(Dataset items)
/-- The list waits for the next step begin mark; a job that is not the block's yet starts at once, with no step of another left. -/
theorem exec_sentryWatch_clean {c : Cmd} {s t : State} (h : Clean opSentryWatch c s)
    (hdata : (ckData opSentryWatch c 0 (16 * cp c 4 1)).ok = true)
    (hwatch : ∀ i < cp c 4 1, watchOk (rd (cdata c 0) (16 * i) 16) = true) (hfirst : BitVec.ofNat 64 (cp c 16 8) ≠ 0)
    (hcount : cp c 4 1 ≤ 64)
    (ht : t = (if s.sentry.job = some (BitVec.ofNat 32 (cp c 0 4)) then s.begun opSentryWatch
      else (((s.begun opSentryWatch).discardSteps fun _ => true).modSentry fun u =>
        { u with job := some (BitVec.ofNat 32 (cp c 0 4)), first := BitVec.ofNat 64 (cp c 16 8),
                 through := BitVec.ofNat 64 (cp c 16 8) - 1, lt := BitVec.ofNat 64 (cp c 16 8) - 1, unsettled := [],
                 prevs := [], readmit := none, released := none }).intSet 2)) :
    exec (.sentryWatch c) s = .next ((t.modSentry fun u => { u with watchNext := some (watchEntries c) }).answered opSentryWatch c 0
      [] []) := by
  subst ht
  refine congrArg Host.Outcome.next <| runCmd_ok h (by simpa [hdata, hcount] using ⟨hwatch, hfirst⟩) (by simp) ?_
  rw [range_map_getD _ _ fun i e => (i, BitVec.ofNat 128 e), State.begun_sentry, watchEntries]

/-! ### Fields that a command sets (R257, R270) -/

theorem exec_sentryPartners_clean {c : Cmd} {s : State} (h : Clean opSentryPartners c s) (hn : NoInput c)
    (hfirst : cp c 0 4 < 2 ^ 18) (hsecond : cp c 4 4 < 2 ^ 18) :
    exec (.sentryPartners c) s = .next (((s.begun opSentryPartners).modSentry fun u =>
      { u with partner := some (BitVec.ofNat 18 (cp c 0 4), BitVec.ofNat 18 (cp c 4 4)) }).answered opSentryPartners c 0 [] []) :=
  congrArg Host.Outcome.next <| runCmd_ok h (by simpa [ckNoInline_ok hn] using ⟨hfirst, hsecond⟩) (by simp) rfl

/-- The goal waits for the next step begin mark; a word gives the modulus itself, or the figures it is derived from (R270). -/
theorem exec_sentryGoal_clean {c : Cmd} {s : State} {g : BitVec 64} (hg : g = BitVec.ofNat 64 (cp c 0 8))
    (h : Clean opSentryGoal c s) (hn : NoInput c) (hmod : 0 < goalModulus g)
    (hplain : bits g.toNat 63 62 = 0 → bits g.toNat 61 49 ≤ 4096)
    (hother : bits g.toNat 63 62 ≠ 0 → 1 ≤ bits g.toNat 31 16 ∧ 1 ≤ bits g.toNat 15 0) :
    exec (.sentryGoal c) s = .next (((s.begun opSentryGoal).modSentry fun u => { u with goalNext := some g }).answered
      opSentryGoal c 0 [] []) := by
  subst hg
  refine congrArg Host.Outcome.next <| runCmd_ok h ?_ (by simp) rfl
  simp only [List.forall_mem_cons, ckParam_ok, ckRange_ok]
  refine ⟨ckNoInline_ok hn, decide_eq_true hmod, ?_, by simp⟩
  split
  · next hform => exact decide_eq_true (hplain hform)
  · next hform => simpa using hother hform

theorem exec_sentryParam_clean {c : Cmd} {s : State} (h : Clean opSentryParam c s) (hn : NoInput c) (hsettle : 1 ≤ cp c 0 2)
    (hsettle' : cp c 0 2 ≤ 10000) (hmax : 1 ≤ cp c 2 1) (hmax' : cp c 2 1 ≤ 255) (hreplay : 1 ≤ cp c 4 4)
    (hreplay' : cp c 4 4 ≤ 600000) (hwin : 1 ≤ cp c 8 2) (hwin' : cp c 8 2 ≤ 1440) :
    exec (.sentryParam c) s = .next (((s.begun opSentryParam).modSentry fun u =>
      { u with settle := cp c 0 2 * 1000, faMax := cp c 2 1, replayTo := cp c 4 4 * 1000000,
               faWin := cp c 8 2 * 60000000000 }).answered opSentryParam c 0 [] []) :=
  congrArg Host.Outcome.next <| runCmd_ok h
    (by simp [ckNoInline_ok hn, hsettle, hsettle', hmax, hmax', hreplay, hreplay', hwin, hwin']) (by simp) rfl
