-- ==== Sys2Proof/Machine/Script.lean ====
section
/-! DEFINITION. The host-script notation of spec/30_encoding.md R74 as moves of the agents. Two readings are the model's own (log entry 21,
DESIGN CHOICE): the sink is ready at every move of the block, and RESET carries what R163 leaves to the sink. -/

namespace Sys2Proof.Machine

/-- The commands of the host-script notation (R74). `tick k` is `TICK k`. `run k` is the first `k` rounds of `RUN`, which repeats forever.
`reset taken` is `RESET`. The notation does not say whether a word that the sink is taking on that edge counts as accepted, and R163 leaves it to
the sink and admits both outcomes (D25): `taken` says which, so that the script has both (log entries 14 and 21, DESIGN CHOICE). -/
inductive HostCommand where
  | reset (taken : Bool)
  | tick (k : Nat)
  | encode (bri r g b : Nat)
  | wait (ms : Nat)
  | run (k : Nat)
  deriving DecidableEq, Repr

/-- TICK: "request one tick and wait for `tick_ready` to return to 1" (R74): the request, then one move of the block for each of the `N + 2`
words of the transmission. -/
def tickEvents (n : Nat) : List Event := .requestTick :: List.replicate (n + 2) .advance

/-- `k` copies of a list of moves, one after the other. -/
def repeatEvents : Nat → List Event → List Event
  | 0, _ => []
  | k + 1, es => es ++ repeatEvents k es

/-- A command's moves for a ring of `n` slots (R74). RESET is one reset event, with the outcome its flag names (R163, log entry 21). -/
def HostCommand.events (n : Nat) : HostCommand → List Event
  | .reset taken => [.reset taken]
  | .tick k => repeatEvents k (tickEvents n)
  | .encode bri r g b => [.driveEncoder (encoderBus bri r g b)]
  | .wait ms => [.wait ms]
  | .run k => repeatEvents k (tickEvents n ++ [.wait Config.tickDelay])

end Sys2Proof.Machine
end

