-- ==== Sys2Proof/Laws/State.lean ====
section
/-! SUPPORT. One lemma for each field of State and each update of it, so that a proof never unfolds a record update. -/

namespace Sys2Proof.Machine

@[simp] theorem State.setSlot_ringSize (s : State) (i : Nat) (c : Colour) : (s.setSlot i c).ringSize = s.ringSize := rfl
@[simp] theorem State.setSlot_ring (s : State) (i : Nat) (c : Colour) : (s.setSlot i c).ring = s.ring.set i c := rfl
@[simp] theorem State.setSlot_cursor (s : State) (i : Nat) (c : Colour) : (s.setSlot i c).cursor = s.cursor := rfl
@[simp] theorem State.setSlot_seq (s : State) (i : Nat) (c : Colour) : (s.setSlot i c).seq = s.seq := rfl
@[simp] theorem State.setSlot_primary (s : State) (i : Nat) (c : Colour) : (s.setSlot i c).primary = s.primary := rfl
@[simp] theorem State.setSlot_secondary (s : State) (i : Nat) (c : Colour) : (s.setSlot i c).secondary = s.secondary := rfl
@[simp] theorem State.setSlot_fill (s : State) (i : Nat) (c : Colour) : (s.setSlot i c).fill = s.fill := rfl
@[simp] theorem State.setSlot_brightness (s : State) (i : Nat) (c : Colour) : (s.setSlot i c).brightness = s.brightness := rfl
@[simp] theorem State.setSlot_tickValid (s : State) (i : Nat) (c : Colour) : (s.setSlot i c).tickValid = s.tickValid := rfl
@[simp] theorem State.setSlot_frameReady (s : State) (i : Nat) (c : Colour) : (s.setSlot i c).frameReady = s.frameReady := rfl
@[simp] theorem State.setSlot_encIn (s : State) (i : Nat) (c : Colour) : (s.setSlot i c).encIn = s.encIn := rfl
@[simp] theorem State.setSlot_init (s : State) (i : Nat) (c : Colour) : (s.setSlot i c).init = s.init := rfl
@[simp] theorem State.setSlot_accepted (s : State) (i : Nat) (c : Colour) : (s.setSlot i c).accepted = s.accepted := rfl
@[simp] theorem State.setSlot_events (s : State) (i : Nat) (c : Colour) : (s.setSlot i c).events = s.events := rfl
@[simp] theorem State.setSlot_draws (s : State) (i : Nat) (c : Colour) : (s.setSlot i c).draws = s.draws := rfl

@[simp] theorem State.fillRing_ringSize (s : State) : (s.fillRing).ringSize = s.ringSize := rfl
@[simp] theorem State.fillRing_ring (s : State) : (s.fillRing).ring = List.replicate s.ringSize s.fill := rfl
@[simp] theorem State.fillRing_cursor (s : State) : (s.fillRing).cursor = s.cursor := rfl
@[simp] theorem State.fillRing_seq (s : State) : (s.fillRing).seq = s.seq := rfl
@[simp] theorem State.fillRing_primary (s : State) : (s.fillRing).primary = s.primary := rfl
@[simp] theorem State.fillRing_secondary (s : State) : (s.fillRing).secondary = s.secondary := rfl
@[simp] theorem State.fillRing_fill (s : State) : (s.fillRing).fill = s.fill := rfl
@[simp] theorem State.fillRing_brightness (s : State) : (s.fillRing).brightness = s.brightness := rfl
@[simp] theorem State.fillRing_tickValid (s : State) : (s.fillRing).tickValid = s.tickValid := rfl
@[simp] theorem State.fillRing_frameReady (s : State) : (s.fillRing).frameReady = s.frameReady := rfl
@[simp] theorem State.fillRing_encIn (s : State) : (s.fillRing).encIn = s.encIn := rfl
@[simp] theorem State.fillRing_init (s : State) : (s.fillRing).init = s.init := rfl
@[simp] theorem State.fillRing_accepted (s : State) : (s.fillRing).accepted = s.accepted := rfl
@[simp] theorem State.fillRing_events (s : State) : (s.fillRing).events = s.events := rfl
@[simp] theorem State.fillRing_draws (s : State) : (s.fillRing).draws = s.draws := rfl

@[simp] theorem State.paintPrimary_ringSize (s : State) (c : Nat) : (s.paintPrimary c).ringSize = s.ringSize := rfl
@[simp] theorem State.paintPrimary_ring (s : State) (c : Nat) : (s.paintPrimary c).ring = s.ring.set c s.primary := rfl
@[simp] theorem State.paintPrimary_cursor (s : State) (c : Nat) : (s.paintPrimary c).cursor = s.cursor := rfl
@[simp] theorem State.paintPrimary_seq (s : State) (c : Nat) : (s.paintPrimary c).seq = s.seq := rfl
@[simp] theorem State.paintPrimary_primary (s : State) (c : Nat) : (s.paintPrimary c).primary = s.primary := rfl
@[simp] theorem State.paintPrimary_secondary (s : State) (c : Nat) : (s.paintPrimary c).secondary = s.secondary := rfl
@[simp] theorem State.paintPrimary_fill (s : State) (c : Nat) : (s.paintPrimary c).fill = s.fill := rfl
@[simp] theorem State.paintPrimary_brightness (s : State) (c : Nat) : (s.paintPrimary c).brightness = s.brightness := rfl
@[simp] theorem State.paintPrimary_tickValid (s : State) (c : Nat) : (s.paintPrimary c).tickValid = s.tickValid := rfl
@[simp] theorem State.paintPrimary_frameReady (s : State) (c : Nat) : (s.paintPrimary c).frameReady = s.frameReady := rfl
@[simp] theorem State.paintPrimary_encIn (s : State) (c : Nat) : (s.paintPrimary c).encIn = s.encIn := rfl
@[simp] theorem State.paintPrimary_init (s : State) (c : Nat) : (s.paintPrimary c).init = s.init := rfl
@[simp] theorem State.paintPrimary_accepted (s : State) (c : Nat) : (s.paintPrimary c).accepted = s.accepted := rfl
@[simp] theorem State.paintPrimary_events (s : State) (c : Nat) : (s.paintPrimary c).events = s.events := rfl
@[simp] theorem State.paintPrimary_draws (s : State) (c : Nat) : (s.paintPrimary c).draws = s.draws := rfl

Task item — Scan the entries above for the word "watchEntries", then copy every line in which it occurs.

Result below —
    exec (.sentryWatch c) s = .next ((t.modSentry fun u => { u with watchNext := some (watchEntries c) }).answered opSentryWatch c 0
  rw [range_map_getD _ _ fun i e => (i, BitVec.ofNat 128 e), State.begun_sentry, watchEntries]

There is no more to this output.